Requirement ▸
Reproduce, please, only the lines from the first line below to the line containing "before that, and is gone at its end. -/", inclusive.

The data ▸
/-- R130, R135, R147, R148, R150: at a step boundary credit and unann refill up to what one step gives and the grants of the
step are counted anew; a reservation becomes live at its start, begins a wave or joins one at its T, requests its pre-bias
before that, and is gone at its end. -/
def Obligations.StepsAndReservationsRunTheirCourse : Prop :=
  (∀ s : State, s.coreRuns = true → s.admits = true → ∃ t, exec .waveStepBoundary s = .next t ∧ t.arb.stepAt = t.skyNs ∧
    t.arb.stepGrants = 0 ∧ t.arb.stepQuanta = 0 ∧
    t.arb.credit = min (s.arb.credit + slopeQuanta (max (s.fld ADM_SLOPE.UP) s.announcedSlope) (s.fld ADM_WAVE.STEP))
      (slopeQuanta (max (s.fld ADM_SLOPE.UP) s.announcedSlope) (s.fld ADM_WAVE.STEP)) ∧
    t.arb.unann = min (s.arb.unann + slopeQuanta (s.fld ADM_SLOPE.UP) (s.fld ADM_WAVE.STEP))
      (slopeQuanta (s.fld ADM_SLOPE.UP) (s.fld ADM_WAVE.STEP))) ∧
  (∀ (s : State) (id : Nat) (r : Reservation), s.coreRuns = true → s.arb.resvs.find? (fun x => x.id == id && !x.live) = some r →
    ∃ t, exec (.reservationStart id) s = .next t ∧ r.startAt ≤ t.skyNs ∧
      t.arb.resvs.any (fun x => x.id == id && x.live) = true) ∧
  (∀ (s : State) (id : Nat) (r : Reservation), s.coreRuns = true → s.admits = true →
    s.arb.resvs.find? (fun x => x.id == id && x.live && !x.joined) = some r →
    (0 < r.open_ (fun _ => true) ∨ s.arb.wave = true) →
    ∃ t, exec (.reservationTimeT id) s = .next t ∧ r.t ≤ t.skyNs ∧ t.arb.wave = true ∧
      t.arb.resvs.any (fun x => x.id == id && x.joined) = true) ∧
  (∀ (s : State) (id : Nat) (r : Reservation), s.coreRuns = true → s.arb.resvs.find? (fun x => x.id == id && x.live) = some r →
    r.prebias = true → 0 < (r.shares.map (fun p => p.2)).sum → r.claimed = false →
    ∃ t, exec (.prebiasStart id) s = .next t ∧ t.arb.resvs.any (fun x => x.id == id && x.biasOn) = true) ∧
  (∀ (s : State) (id : Nat) (r : Reservation), s.coreRuns = true → s.arb.resvs.find? (fun x => x.id == id) = some r →
    ∃ t, exec (.reservationEnd id) s = .next t ∧ r.endAt ≤ t.skyNs ∧ t.arb.resvs.any (fun x => x.id == id) = false)

/-- R231, R232, R316, R441: a message to an agent of a running half goes through; to a stopped half it waits in the queue,
whose wake bit is set, and the queue drains, in order, once every agent of the half reports its clock live. An interval
closes with its counts, to which those of an interval that ended early are added, and a grant wait longer than
RING_WAIT_TRIG is an event of the ring trigger. -/
def Obligations.StileQueuesIntervalsAndLongWaits : Prop :=
  (∀ (s : State) (h : Nat), h < 2 → s.coreRuns = true →
    (s.asleep h = false → s.stileCount h = 0 → exec (.stileMessage h) s = .next (s.emit (.stile h))) ∧
    (s.asleep h = true → s.stileCount h < 64 → ∃ t, exec (.stileMessage h) s = .next t ∧
      t.stileCount h = s.stileCount h + 1 ∧ t.flag (stileWake h) = true) ∧
    ((s.halfClusters h).all (fun c => (s.agent c).clkLive) = true → ∃ t, exec (.stileQueueDrain h) s = .next t ∧
      t.stileCount h = 0 ∧ t.flag (stileWake h) = false ∧ t.hdg.stileQ = s.hdg.stileQ.filter (fun p => p.1 != h) ∧
      (s.hdg.stileQ.filter (fun p => p.1 == h) = [] → t.out = s.out ++ List.replicate (s.stileCount h) (.stile h)))) ∧
  (∀ (s : State) (c edges code : Nat) (counts : List Nat), s.ps.porst = true → s.hasCluster c = true → (s.agent c).run = true →
    ∃ t, exec (.activityIntervalClose c edges code counts) s = .next t ∧ (t.agent c).fresh = true ∧
      (t.agent c).closed = addCounts (s.agent c).early counts ∧ (t.agent c).early = [] ∧
      (t.agent c).closedPartial = false) ∧
  (∀ (s : State) (c e t0 : Nat), s.ps.porst = true → s.hasCluster c = true → e < 4 →
    ((s.agent c).engine e).waitFrom = some t0 → ((s.agent c).engine e).exceeded = false →
    ∃ t, exec (.ringWaitTrigExceeded c e) s = .next t ∧ ((t.agent c).engine e).exceeded = true ∧
      t.now = max s.now (t0 + s.reg RING_WAIT_TRIG + 1) ∧
      (s.fld RING_STATUS.STATE = 1 → bitAt (s.fld RING_TRIG.SOURCES) 7 = true → 2 ≤ t.fld RING_STATUS.STATE ∧
        t.fld RING_STATUS.SOURCE = 7))

/-- R164, R170, R174: at an edge, also one while cl_run is low, the detected level follows the code (NOMINAL counts only
while it is high), and the ladder rises at once to the higher of the detected and the forced level, holds there, or counts
its timer down and drops a step; the timer's end drops one step, and the local stop of grants ends GRANT_HOLD of Skylark
time after the last SEVERE edge. -/
def Obligations.EdgesMoveTheLadder : Prop :=
  ∀ (s : State) (c code : Nat), s.ps.porst = true → s.hasCluster c = true →
    (∃ t, exec (.droopDetection c code) s = .next t ∧ (t.agent c).det.d = s.detected c code ∧
      (t.agent c).cnt.nominal =
        (if (s.agent c).run then ((s.agent c).cnt.nominal + 1) % 2 ^ 64 else (s.agent c).cnt.nominal) ∧
      (if (s.agent c).det.lvl < max (s.detected c code) (s.forcedLevel c) then
         (t.agent c).det.lvl = max (s.detected c code) (s.forcedLevel c) ∧ (t.agent c).det.timer = 16
       else if max (s.detected c code) (s.forcedLevel c) = (s.agent c).det.lvl then
         (t.agent c).det.lvl = (s.agent c).det.lvl ∧ (0 < (s.agent c).det.lvl → (t.agent c).det.timer = 16)
       else if (s.agent c).det.timer ≤ 1 then (t.agent c).det.lvl = (s.agent c).det.lvl - 1
       else (t.agent c).det.lvl = (s.agent c).det.lvl ∧ (t.agent c).det.timer = (s.agent c).det.timer - 1)) ∧
    (0 < (s.agent c).det.lvl → (s.agent c).det.timer ≤ 32 → s.detected c code = 0 →
      s.forcedLevel c = 0 → ∃ t, exec (.ladderTimerExpiry c code) s = .next t ∧
        (t.agent c).det.lvl = (s.agent c).det.lvl - 1) ∧
    (s.skyNs < (s.agent c).det.stopUntil → (s.agent c).det.d ≠ 3 → ∃ t, exec (.localStopExpiry c) s = .next t ∧
      (s.agent c).det.stopUntil ≤ t.skyNs ∧ t.agents = s.agents)

/-- R166, R167, R182: a window of a fast calibration moves the trim by its step toward the target, and the eighth stores the
trim and makes it valid; a quiet maintenance round moves the trim by at most one, and one that is not quiet is counted; a
detector that has been SEVERE for too long is ignored and told, and reinstated after 1,024 clear samples. What the mean of a
maintenance round is taken over (log 160) and where the period boundaries lie (log 149) are the model's choices. -/
def Obligations.DetectorsAreCalibratedAndJudged : Prop :=
  ∀ (s : State) (c m : Nat), s.ps.porst = true → s.hasCluster c = true →
    (∀ k : FastCal, (s.agent c).det.cal = some k →
      (k.window < 7 → ∃ t, exec (.fastCalibrationWindow c m) s = .next t ∧ (t.agent c).det.mean = m ∧
        (t.agent c).det.trim = (if s.fld DRP_CAL.TARGET < m then min 255 (k.trim + k.step) else k.trim - k.step) ∧
        (t.agent c).det.cal = some ⟨k.window + 1, k.step / 2, (t.agent c).det.trim⟩) ∧
      (7 ≤ k.window → ∃ t, exec (.fastCalibrationWindow c m) s = .next t ∧ (t.agent c).det.cal = none ∧
        (t.agent c).det.trim = calTrim k m (s.fld DRP_CAL.TARGET) ∧
        (t.agent c).det.valid = maskSet (s.agent c).det.valid (s.agent c).det.point)) ∧
    (∀ start, (s.agent c).run = true → bitAt (s.agent c).det.valid (s.agent c).det.point = true →
      (s.agent c).det.cal = none → s.flag (AGT_DRP_CFG.TRIM_FIX c) = false →
      (s.roundDue (s.agent c).det start = true → (s.agent c).det.noisyAt < start ∨ (s.agent c).det.noisyAt = 0 →
        (s.agent c).det.lvl = 0 → (s.agent c).det.d = 0 → s.noStep = true →
        ∃ t, exec (.maintenanceRound c m start) s = .next t ∧ (t.agent c).det.notQuiet = 0 ∧
          (t.agent c).det.stale = false ∧ (t.agent c).det.mean = m ∧
          (t.agent c).det.trim = (if s.fld DRP_CAL.TARGET + 2 < m then min 255 ((s.agent c).det.trim + 1)
            else if m + 2 < s.fld DRP_CAL.TARGET then (s.agent c).det.trim - 1 else (s.agent c).det.trim)) ∧
      (s.roundDue (s.agent c).det start = false → exec (.maintenanceRound c m start) s = .next s) ∧
      (s.roundDue (s.agent c).det start = true → 0 < (s.agent c).det.lvl →
        ∃ t, exec (.maintenanceRound c m start) s = .next t ∧
          (t.agent c).det.notQuiet = (s.agent c).det.notQuiet + 1 ∧ (t.agent c).det.trim = (s.agent c).det.trim ∧
          (8 ≤ (s.agent c).det.notQuiet + 1 → (t.agent c).det.stale = true))) ∧
    (∀ t0, (s.agent c).det.severeSince = some t0 → s.flag DRP_CTRL.STUCK_EN = true → (s.agent c).det.stuck = false →
      ∃ t, exec (.stuckDetector c) s = .next t ∧ t.now = max s.now (t0 + 1000 * s.fld DRP_HOLD.STUCK_TIME) ∧
        (t.agent c).det.stuck = true ∧ (t.agent c).det.d = 0 ∧ t.fld DRP_STUCK.LAST = c ∧
        t.raises = s.raises ++ [⟨srcDrpDetStuck, syndrome c 0 (s.agent c).det.minCode, false⟩]) ∧
    ((s.agent c).det.stuck = true → (s.agent c).det.clear = 1024 → ∃ t, exec (.detectorReinstate c) s = .next t ∧
      (t.agent c).det.stuck = false)
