/-- The levels of the resets as told, in line with R101. -/
theorem Carried.set_ps {m : Nat} {s : State} {x : Power} (hm : 0x20000 &&& m = 0x20000)
    (hx : s.heathFirst → x.vaon = false → x.porst = false) : Carried m s { s with ps := x } :=
  ⟨fun hi => ⟨hi.1, hx hi.2⟩, fun _ _ => rfl, rfl, rfl, ⟨[], by simp⟩, Nat.le_refl _, Nat.le_refl _, fun _ => rfl, fun _ => rfl, fun _ => rfl, fun _ => rfl, fun _ => rfl, fun _ => rfl, fun _ => rfl, fun _ =>
   rfl, fun _ => rfl, fun _ => rfl, fun _ => rfl, fun _ => rfl, fun _ => rfl, fun _ => rfl, fun _ => rfl, fun _
   => rfl, fun e => absurd (Mask.testBit_of (k := 17) (Mask.trans (by decide) hm)) (by simp [e]), fun _ => rfl,
   fun _ => rfl, fun _ => rfl, fun _ => rfl, fun _ => rfl, fun _ => rfl, fun _ => rfl, fun _ => rfl, fun _ =>
   rfl, fun _ => rfl, fun _ => rfl, fun _ => rfl, fun _ => rfl, fun _ => rfl, fun _ => rfl, fun _ => rfl, fun _
   => rfl⟩

theorem Carried.samePlace {m : Nat} {s t : State} (h : Carried m s t) (p : Place) (hb : m.testBit p.ctorIdx = false) :
    samePlace p s t := by
  cases p with
  | staged => exact h.staged hb
  | now => exact h.now hb
  | sky => exact h.sky hb
  | free => exact h.free hb
  | tie => exact h.tie
  | otp => exact h.otp hb
  | out => exact h.out hb
  | raises => exact h.raises hb
  | levels => exact h.levels hb
  | agents => exact h.agents hb
  | arb => exact h.arb hb
  | drp => exact h.drp hb
  | rings => exact h.rings hb
  | halfReq => exact h.halfReq hb
  | rails => exact h.rails hb
  | avs => exact h.avs hb
  | lastInj => exact h.lastInj hb
  | ps => exact h.ps hb
  | hdg => exact h.hdg hb
  | fab => exact h.fab hb
  | mem => exact h.mem hb
  | ses => exact h.ses hb
  | cmds => exact h.cmds hb
  | lim => exact h.lim hb
  | win => exact h.win hb
  | est => exact h.est hb
  | thm => exact h.thm hb
  | unattended => exact h.unattended hb
  | rate => exact h.rate hb
  | fw => exact h.fw hb
  | acc => exact h.acc hb
  | hub => exact h.hub hb
  | obs => exact h.obs hb
  | latches => exact h.latches hb
  | held => exact h.held hb
  | pending => exact h.pending
  | _ => exact trivial

/-- The mask of a list of places. -/
def placesMask (l : List Place) : Nat := l.foldr (fun p m => p.bit ||| m) 0

/-- The mask of a list of places; one that holds every register under one name holds each of them. -/
def placesWide (l : List Place) : Nat := if .anyReg ∈ l then placesMask l ||| 0xbffffffffffffffffffffffffffffffffffffffff000000000 else placesMask l

theorem Place.ctorIdx_inj (p q : Place) (h : p.ctorIdx = q.ctorIdx) : p = q := by
  have := congrArg Place.ofNat h
  rwa [Place.ofNat_ctorIdx, Place.ofNat_ctorIdx] at this

theorem mem_of_placesMask {l : List Place} {p : Place} (h : (placesMask l).testBit p.ctorIdx = true) : p ∈ l := by
  induction l with
  | nil => simp [placesMask] at h
  | cons q l ih =>
    simp only [placesMask, List.foldr_cons, Nat.testBit_or, Bool.or_eq_true, Place.bit, Nat.testBit_two_pow, decide_eq_true_eq] at h
    rcases h with h | h
    · exact List.mem_cons.2 (.inl (Place.ctorIdx_inj _ _ h.symm))
    · exact List.mem_cons.2 (.inr (ih h))

theorem samePlace_reg (p : Place) (hp : 36 ≤ p.ctorIdx) (s t : State) : samePlace p s t := by
  cases p <;> first | exact trivial | exact absurd hp (by decide)

/-- What the places of `l` carry over, in the words of the statements. -/
theorem Carried.changesOnly {s t : State} {l : List Place} (h : Carried (placesWide l) s t) : s.changesOnly l t := by
  refine ⟨fun p hp => ?_, fun off ho => ?_⟩
  · by_cases hr : 36 ≤ p.ctorIdx
    · exact samePlace_reg p hr s t
    · have hm : (placesMask l).testBit p.ctorIdx = false := by
        by_contra hc
        exact hp (mem_of_placesMask (by simpa using hc))
      have hk : ∀ k < 36, Nat.testBit 0xbffffffffffffffffffffffffffffffffffffffff000000000 k = false := by decide
      refine h.samePlace p ?_
      unfold placesWide
      split
      · rw [Nat.testBit_or, hm, hk _ (by omega)]; rfl
      · exact hm
  · by_cases ha : Place.anyReg ∈ l
    · exact absurd trivial (ho _ ha)
    · refine h.reg off (fun p hb => ho p ?_)
      rw [placesWide, if_neg ha] at hb
      exact mem_of_placesMask hb

end Sys2Proof.Machine
end

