-- ==== Sys2Proof/Laws/KeepsRail.lean ====
section
/-! SUPPORT. What each operation of Machine/Rail.lean keeps: every place outside its mask, the register store's form, the resets' levels,
the outputs so far, time and the queue. -/

namespace Sys2Proof.Machine

theorem State.setRail_keeps (m : Nat) (s0 : State) (s : State) (n : Nat) (r : Rail) (hm : 0x4000 &&& m = 0x4000)
    (hk : Kept m s0 s) : Kept m s0 (State.setRail s n r) := by
  unfold State.setRail
  try dsimp only
  repeat' (first
    | with_reducible assumption
    | (simp only [Kept.made]; with_reducible refine Kept.set_rails (Mask.trans (by decide) hm) ?_))

theorem State.setPhases_keeps (m : Nat) (s0 : State) (s : State) (n : Nat) (cnt : Nat) (changed : Nat) (why : Nat) (hm : 0x1000000000000000000000000000000000000005000 &&& m = 0x1000000000000000000000000000000000000005000)
    (hk : Kept m s0 s) : Kept m s0 (State.setPhases s n cnt changed why) := by
  unfold State.setPhases
  try dsimp only
  repeat' (first
    | with_reducible assumption
    | with_reducible apply Kept.ite
    | with_reducible refine State.setRail_keeps _ _ _ _ _ (Mask.trans (by decide) hm) ?_
    | with_reducible refine State.logRail_keeps _ _ _ _ _ _ (Mask.trans (by decide) hm) ?_)

theorem State.dropPhases_keeps (m : Nat) (s0 : State) (s : State) (n : Nat) (hm : 0x1000000000000000000000000000000000000005000 &&& m = 0x1000000000000000000000000000000000000005000)
    (hk : Kept m s0 s) : Kept m s0 (State.dropPhases s n) := by
  unfold State.dropPhases
  try dsimp only
  repeat' (first
    | with_reducible assumption
    | with_reducible apply Kept.ite
    | with_reducible refine State.setRail_keeps _ _ _ _ _ (Mask.trans (by decide) hm) ?_
    | with_reducible refine State.logRail_keeps _ _ _ _ _ _ (Mask.trans (by decide) hm) ?_
    | split)

theorem State.holdBases_keeps (m : Nat) (s0 : State) (s : State) (hm : 0x4000 &&& m = 0x4000)
    (hk : Kept m s0 s) : Kept m s0 (State.holdBases s) := by
  unfold State.holdBases
  try dsimp only
  repeat' (first
    | with_reducible assumption
    | with_reducible apply Kept.ite
    | with_reducible refine State.setRail_keeps _ _ _ _ _ (Mask.trans (by decide) hm) ?_
    | with_reducible refine Kept.each ?_ (fun _ _ _ => ?_)
    | split)

theorem State.railTo_keeps (m : Nat) (s0 : State) (s : State) (n : Nat) (st : Nat) (hm : 0x40000000000000000000000004000 &&& m = 0x40000000000000000000000004000)
    (hk : Kept m s0 s) : Kept m s0 (State.railTo s n st) := by
  unfold State.railTo
  try dsimp only
  repeat' (first
    | with_reducible assumption
    | with_reducible refine State.setRail_keeps _ _ _ _ _ (Mask.trans (by decide) hm) ?_
    | with_reducible refine State.setFld_at .RAIL_STATUS ⟨_, rfl⟩ (Mask.trans (by decide) hm) ?_)

theorem State.clearInjEn_keeps (m : Nat) (s0 : State) (s : State) (n : Nat) (hm : 0x10000000000000000000000000000001 &&& m = 0x10000000000000000000000000000001)
    (hk : Kept m s0 s) : Kept m s0 (State.clearInjEn s n) := by
  unfold State.clearInjEn
  try dsimp only
  repeat' (first
    | with_reducible assumption
    | with_reducible refine State.setStaged_keeps _ _ _ _ _ (Mask.trans (by decide) hm) ?_
    | with_reducible refine State.setFld_at .RAIL_INJ_CTRL ⟨_, rfl⟩ (Mask.trans (by decide) hm) ?_)

theorem State.injGone_keeps (m : Nat) (s0 : State) (s : State) (hm : 0x4000 &&& m = 0x4000)
    (hk : Kept m s0 s) : Kept m s0 (State.injGone s) := by
  unfold State.injGone
  try dsimp only
  repeat' (first
    | with_reducible assumption
    | with_reducible apply Kept.ite
    | with_reducible refine State.setRail_keeps _ _ _ _ _ (Mask.trans (by decide) hm) ?_
    | with_reducible refine Kept.each ?_ (fun _ _ _ => ?_)
    | split)

theorem State.abortInj_keeps (m : Nat) (s0 : State) (s : State) (n : Nat) (reason : Nat) (hm : 0x1000000000030000000000000000000000000005081 &&& m = 0x1000000000030000000000000000000000000005081)
    (hk : Kept m s0 s) : Kept m s0 (State.abortInj s n reason) := by
  unfold State.abortInj
  try dsimp only
  repeat' (first
    | with_reducible assumption
    | with_reducible apply Kept.ite
    | with_reducible refine State.setRail_keeps _ _ _ _ _ (Mask.trans (by decide) hm) ?_
    | with_reducible refine State.injGone_keeps _ _ _ (Mask.trans (by decide) hm) ?_
    | with_reducible refine State.clearInjEn_keeps _ _ _ _ (Mask.trans (by decide) hm) ?_
    | with_reducible refine State.logRail_keeps _ _ _ _ _ _ (Mask.trans (by decide) hm) ?_
    | with_reducible refine State.raise_keeps _ _ _ _ _ _ (Mask.trans (by decide) hm) ?_
    | with_reducible refine State.setFlag_at .RAIL_INJ_STATUS ⟨_, rfl⟩ (Mask.trans (by decide) hm) ?_
    | with_reducible refine State.setFld_at .RAIL_INJ_STATUS ⟨_, rfl⟩ (Mask.trans (by decide) hm) ?_
    | with_reducible refine State.incSat_at .RAIL_INJ_STATUS ⟨_, rfl⟩ (Mask.trans (by decide) hm) ?_
    | split)

theorem State.abortAllInj_keeps (m : Nat) (s0 : State) (s : State) (reason : Nat) (hm : 0x1000000000030000000000000000000000000005081 &&& m = 0x1000000000030000000000000000000000000005081)
    (hk : Kept m s0 s) : Kept m s0 (State.abortAllInj s reason) := by
  unfold State.abortAllInj
  try dsimp only
  repeat' (first
    | with_reducible assumption
    | with_reducible refine State.abortInj_keeps _ _ _ _ _ (Mask.trans (by decide) hm) ?_
    | with_reducible refine Kept.each ?_ (fun _ _ _ => ?_))

theorem State.endInj_keeps (m : Nat) (s0 : State) (s : State) (n : Nat) (hm : 0x1000000000030000000000000000000000000005001 &&& m = 0x1000000000030000000000000000000000000005001)
    (hk : Kept m s0 s) : Kept m s0 (State.endInj s n) := by
  unfold State.endInj
  try dsimp only
  repeat' (first
    | with_reducible assumption
    | with_reducible apply Kept.ite
    | with_reducible refine State.setRail_keeps _ _ _ _ _ (Mask.trans (by decide) hm) ?_
    | with_reducible refine State.injGone_keeps _ _ _ (Mask.trans (by decide) hm) ?_
    | with_reducible refine State.clearInjEn_keeps _ _ _ _ (Mask.trans (by decide) hm) ?_
    | with_reducible refine State.logRail_keeps _ _ _ _ _ _ (Mask.trans (by decide) hm) ?_
    | with_reducible refine State.setFlag_at .RAIL_INJ_STATUS ⟨_, rfl⟩ (Mask.trans (by decide) hm) ?_
    | split)

theorem State.noteFill_keeps (m : Nat) (s0 : State) (s : State) (n : Nat) (hm : 0x80000000000000000000000000000000 &&& m = 0x80000000000000000000000000000000)
    (hk : Kept m s0 s) : Kept m s0 (State.noteFill s n) := by
  unfold State.noteFill
  try dsimp only
  repeat' (first
    | with_reducible assumption
    | with_reducible refine State.setFld_at .RAIL_CAP_FILL ⟨_, rfl⟩ (Mask.trans (by decide) hm) ?_)

theorem State.freezeCap_keeps (m : Nat) (s0 : State) (s : State) (n : Nat) (hm : 0xc0000000000000000000000000004000 &&& m = 0xc0000000000000000000000000004000)
    (hk : Kept m s0 s) : Kept m s0 (State.freezeCap s n) := by
  unfold State.freezeCap
  try dsimp only
  repeat' (first
    | with_reducible assumption
    | with_reducible apply Kept.ite
    | with_reducible refine State.setRail_keeps _ _ _ _ _ (Mask.trans (by decide) hm) ?_
    | with_reducible refine State.noteFill_keeps _ _ _ _ (Mask.trans (by decide) hm) ?_
    | with_reducible refine State.setFld_at .RAIL_CAP_STATUS ⟨_, rfl⟩ (Mask.trans (by decide) hm) ?_
    | split)

theorem State.trigCap_keeps (m : Nat) (s0 : State) (s : State) (n : Nat) (evt : Nat) (hm : 0x40000000000000000000000000004000 &&& m = 0x40000000000000000000000000004000)
    (hk : Kept m s0 s) : Kept m s0 (State.trigCap s n evt) := by
  unfold State.trigCap
  try dsimp only
  repeat' (first
    | with_reducible assumption
    | with_reducible apply Kept.ite
    | with_reducible refine State.setRail_keeps _ _ _ _ _ (Mask.trans (by decide) hm) ?_
    | with_reducible refine State.setFld_at .RAIL_CAP_STATUS ⟨_, rfl⟩ (Mask.trans (by decide) hm) ?_
    | with_reducible refine State.incSat_at .RAIL_CAP_STATUS ⟨_, rfl⟩ (Mask.trans (by decide) hm) ?_
    | split)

Result for this task ▸
/-- R130, R135, R147, R148, R150: at a step boundary credit and unann refill up to what one step gives and the grants of the
step are counted anew; a reservation becomes live at its start, begins a wave or joins one at its T, requests its pre-bias
before that, and is gone at its end. -/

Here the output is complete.